Walter Plowden

Walter Charles Metcalf Chichele Plowden (3 August 1820 – 13 March 1860)[1] was a British diplomat, consul at Massawa on the Red Sea coast from 1848 to his death. He played a role in Ethiopian politics in the mid 19th-century: during his tenure he cultivated the friendship of first Ras Ali, and later the Ethiopian emperor Tewodros II.

Plowden's grave, Gondar

J. R. Hooker remarks that "as a political agent, Plowden was valuable; as a writer of travel literature he was engaging and intelligent; but as a consul he was useless, his commercial reports being limited to three in 1852. He was never at his post after 1855."[2]
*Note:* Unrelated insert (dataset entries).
-- ==== Sys2Proof/Machine/Manage.lean ====
section
/-! DEFINITION. Telemetry, alarms and the power cap's controller (R419, R420, R457, R458, R462, R464, R465), the I3C target
(R416, R417), the test access port (R466 to R470). -/

namespace Sys2Proof.Machine

/-- Whether a voltage in mV lies within a percentage of nominal. -/
def within (nom pct mv : Nat) : Bool := nom * (100 - pct) ≤ 100 * mv && 100 * mv ≤ nom * (100 + pct)

namespace Dev

/-- Whether a die of R424 is present: tensor and Square dies, and the I/O die. -/
def dieThere (d : Dev) (i : Nat) : Bool := i == 4 || i % 2 < d.nDies

/-- Whether a rail is watched: the board's, and the on-package ones once they are on (R457, R458). -/
def railThere (d : Dev) (i : Nat) : Bool :=
  i < 7 || (d.fwUp && ((16 ≤ i && i < 20 && (i % 2 == 0 || d.nDies == 2)) || (20 ≤ i && i < 20 + d.nStacks)))

/-- Whether a rail is within its tolerance (R457, R458). -/
def railOk (d : Dev) (i mv : Nat) : Bool :=
  match i with
  | 0 => 44000 ≤ mv && mv ≤ 54000
  | 1 => within 1050 3 mv
  | 2 => within 750 3 mv
  | 3 => within 1800 5 mv
  | 4 => within 1800 5 mv
  | 5 => within 900 3 mv
  | 6 => within 3300 5 mv
  | 16 => within (if d.fast then 700 else 620) 3 mv
  | 17 => within (if d.fast then 700 else 620) 3 mv
  | _ => within 750 3 mv

/-- One die's reading: above 105 °C once, back below 102 °C once (R424, R465). Log 142 (DESIGN CHOICE). -/
def thermal (i t : Nat) (d : Dev) : Dev :=
  let hot := d.power.hot.getD i false
  let ev (reason : Nat) (d : Dev) : Dev := if d.fwUp then d.raise [] { code := 0x800D, unit := i, reason := reason, aux := t } else d
  let set (b : Bool) : Dev := { d with power := { d.power with hot := d.power.hot.set i b } }
  if !hot && 105 < t then ev 0 (set true) else if hot && t < 102 then ev 1 (set false) else d

/-- One rail's reading (R424, R458). Log 142 (DESIGN CHOICE). -/
def rail (i mv : Nat) (d : Dev) : Dev :=
  let bad := d.power.railBad.contains i
  let ev (reason : Nat) (d : Dev) : Dev := if d.fwUp then d.raise [] { code := 0x800E, unit := i, reason := reason, arg0 := mv } else d
  let set (l : List Nat) : Dev := { d with power := { d.power with railBad := l } }
  if !bad && !d.railOk i mv then ev 0 (set (d.power.railBad ++ [i]))
  else if bad && d.railOk i mv then ev 1 (set (d.power.railBad.erase i)) else d

/-- Whether sensors of the domain of an on-package rail's die are powered: the regulators run once firmware does (R458), and the
domain is on (R464). -/
def sensed (d : Dev) (dom : Nat) : Bool := d.fwUp && d.domOn dom

/-- Whether a die has a sensor that is powered: a core's, a slice's, the I/O die's. -/
def dieOn (d : Dev) (i : Nat) : Bool :=
  d.dieThere i && (i == 4 || (if i < 2 then List.range' (16 * i) 16 else List.range' (32 + 4 * (i - 2)) 4).any d.sensed)

/-- Readings of absent units, and of sensors in a domain that is off, left out (R417, R464). The four base-die sensors of a stack
go with its Kerb engine's domain. Log 142 (DESIGN CHOICE). -/
def maskSweep (d : Dev) (r : Sweep) : Sweep :=
  let keep (l : List Nat) (f : Nat → Bool) : List Nat := (List.range l.length).map (fun i => if f i then nth l i else 0)
  { r with
    junction := keep r.junction (fun i => d.sensed (i / 12))
    droop := keep r.droop d.sensed
    slice := keep r.slice (fun i => d.sensed (32 + i / 8))
    base := keep r.base (fun i => d.sensed (40 + i / 4))
    stack := keep r.stack (fun i => i < d.nStacks)
    regTemp := keep r.regTemp (fun i => d.railThere (16 + i))
    railMv := keep r.railMv d.railThere
    railCur := keep r.railCur d.railThere }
In 1860, Plowden was murdered aged 39 during a journey between Gondar and the Red Sea by a follower of Agew Niguse, a warlord hostile to Tewodros. Plowden was interred in the Royal Enclosure, next to the Gemjabet Mariyam church. His writings were published as Travels in Abyssinia and the Galla Country, with an account of a mission to Ras Ali in 1848 by his brother in London in 1868.[3]

References

  1. Plowden, Walter F. C. Chicheley (1914). Records of the Chicheley Plowdens, AD 1590–1913. London: Heath, Cranton & Ouseley. Retrieved 11 August 2014 via The Internet Archive.
  2. Hooker, "The Foreign Office and the 'Abyssinian Captives'", Journal of African History, 2 (1961), p. 245
  3. Plowden, Walter Chichele (1868). Plowden, Trevor Chichele (ed.). Travels in Abyssinia and the Galla Country, with an account of a mission to Ras Ali in 1848. London: Longmans, Green and Co. Retrieved 12 August 2014 via The Internet Archive.